Washington: Imagine if your smartphone or computer could repair on its own! It might sound like the stuff of science fiction as engineers at the California Institute of Technology, for the first time ever, have developed self-healing integrated chips.

It means your smartphones or computers can repair and defend themselves on the fly, recovering in microseconds from problems ranging from less-than-ideal battery power to total transistor failure.

The team demonstrated this self-healing capability in tiny power amplifiers, which are so small, in fact, that 76 of the chips including everything they need to self-heal could fit on a single penny.

They destroyed various parts of their chips by zapping them multiple times with a high-power laser, and then observed as the chips automatically developed a work-around in less than a second.
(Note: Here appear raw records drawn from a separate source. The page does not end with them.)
/-- 30 R92: every command gets exactly one response, in command order; the step takes that command alone from the port and
leaves the parameter as it is. -/
def Obligations.EveryCommandGetsOneResponse : Prop :=
  ∀ (s : State) (c : Command) (rest : List Command), s.Inv → s.cmdq = c :: rest →
    ∃ t r, step s = .next t ∧ t.cfg = s.cfg ∧ t.cmdq = rest ∧ t.rsps = s.rsps ++ [r]

/-- 30 R93, R94: the fields of the response word and the status codes. -/
def Obligations.ResponseWordFields : Prop :=
  ∀ r : Response, r.out.length ≤ 255 →
    (r.word.extractLsb' 24 8 = r.status.num ∧ (r.word.extractLsb' 16 8).toNat = r.out.length ∧ r.word.getLsbD 15 = r.flag ∧
      r.word.extractLsb' 9 6 = 0 ∧ r.word.extractLsb' 0 9 = r.val) ∧
    (r.status = .ok → r.status.num = 0x00) ∧ (r.status = .emptyInput → r.status.num = 0x01) ∧
    (r.status = .aborted → r.status.num = 0x0F) ∧
    (r.status = .fault .illegalCommand → r.status.num = 0x10) ∧ (r.status = .fault .sequenceError → r.status.num = 0x11) ∧
    (r.status = .fault .countOverflow → r.status.num = 0x12) ∧ (r.status = .fault .missingCodeEntry → r.status.num = 0x13) ∧
    (r.status = .fault .malformedTable → r.status.num = 0x14) ∧ (r.status = .fault .truncatedPayload → r.status.num = 0x15) ∧
    (r.status = .fault .invalidCode → r.status.num = 0x16) ∧ (r.status = .fault .badFraming → r.status.num = 0x17)

/-- 43 R197, 44 R222, 30 R93: one command emits at most 32 bytes, `UNPK` and `UFIN` at most 8, `FLUSH` at most one, and a
faulted or aborted command none. -/
def Obligations.EmittedBytesAreBounded : Prop :=
  ∀ (i : Instr) (s t : State) (r : Response), s.Inv → exec i s = .next t → t.rsps = s.rsps ++ [r] →
    r.out.length ≤ 32 ∧ (∀ b, i = .unpk b → r.out.length ≤ 8) ∧ (∀ u, i = .ufin u → r.out.length ≤ 8) ∧
    (i = .flush → r.out.length ≤ 1) ∧ (t.blk.phase = .fault → r.out = [])

/-! ## Sequencing and faults -/

/-- 10 R47, 60 R243: `PHASE` changes only as the transition table says, or by a fault; a command not legal in the phase
raises `SEQUENCE_ERROR`, in `FAULT` it is answered `ABORTED`. -/
def Obligations.PhaseFollowsTheTransitionTable : Prop :=
  ∀ (i : Instr) (s : State), i.wellFormed = true →
    (s.blk.phase ∈ legalPhases i → ∀ t, exec i s = .next t →
      t.blk.phase = phaseAfter i s.blk.phase ∨
      t.blk.phase = .fault ∧ ∃ (k : FaultKind) (r : Response), t.rsps = s.rsps ++ [r] ∧ r.status = .fault k) ∧
    (s.blk.phase ∉ legalPhases i → s.blk.phase ≠ .fault → OutOfSequence i i.op s) ∧
    (s.blk.phase ∉ legalPhases i → s.blk.phase = .fault → Aborts i s)

/-- 60 R253, R254: a command that raises a fault writes `ERR` (kind, opcode, context, old phase) and `PHASE`, and nothing
else; its response carries code and context, and it emits nothing. -/
def Obligations.FaultEntryWritesErrAndPhaseOnly : Prop :=
  ∀ (i : Instr) (s t : State) (r : Response) (k : FaultKind),
    exec i s = .next t → t.rsps = s.rsps ++ [r] → r.status = .fault k →
    s.blk.phase ≠ .fault ∧ r.flag = false ∧ r.rdata = 0 ∧ r.out = [] ∧ t.cfg = s.cfg ∧ t.cmdq = s.cmdq ∧
    t.blk = { s.blk with err := { kind := k.num, op := (encode i).cmd.extractLsb' 24 8, ctx := r.val, phase := s.blk.phase.num },
                         phase := .fault }

/-- 60 R255: `FAULT` is left only by `CLR`, which clears every piece of state; any other word leaves the block, `ERR`
included, as it is. -/
def Obligations.FaultIsLeftOnlyByClr : Prop :=
  ∀ (s t : State) (c : Command) (rest : List Command), s.blk.phase = .fault → s.cmdq = c :: rest → step s = .next t →
    (c.cmd = 0x01000000 → Cleared t.blk) ∧ (c.cmd ≠ 0x01000000 → t.blk = s.blk)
"It was incredible the first time the system kicked in and healed itself. It felt like we were witnessing the next step in the evolution of integrated circuits," said Ali Hajimiri, the Thomas G Myers Professor of Electrical Engineering at Caltech.

"We had literally just blasted half the amplifier and vaporised many of its components, such as transistors, and it was able to recover to nearly its ideal performance," said Hajimiri in a statement.

Until now, even a single fault has often rendered an integrated-circuit chip completely useless. Engineers wanted to give integrated-circuit chips a healing ability akin to that of our own immune system something capable of detecting and quickly responding to any number of possible assaults in

order to keep the larger system working optimally.

The power amplifier they devised employs a multitude of robust, on-chip sensors that monitor temperature, current, voltage, and power.

The information from those sensors feeds into a custom-made application-specific integrated-circuit (ASIC) unit on the same chip, a central processor that acts as the "brain" of the system.

The brain analyses the amplifier's overall performance and determines if it needs to adjust any of the system's actuators the changeable parts of the chip.

Interestingly, the chip's brain does not operate based on algorithms that know how to respond to every possible scenario. Instead, it draws conclusions based on the aggregate response of the sensors.

Looking at 20 different chips, the team found that the amplifiers with the self-healing capability consumed about half as much power as those without, and their overall performance was much more predictable and reproducible.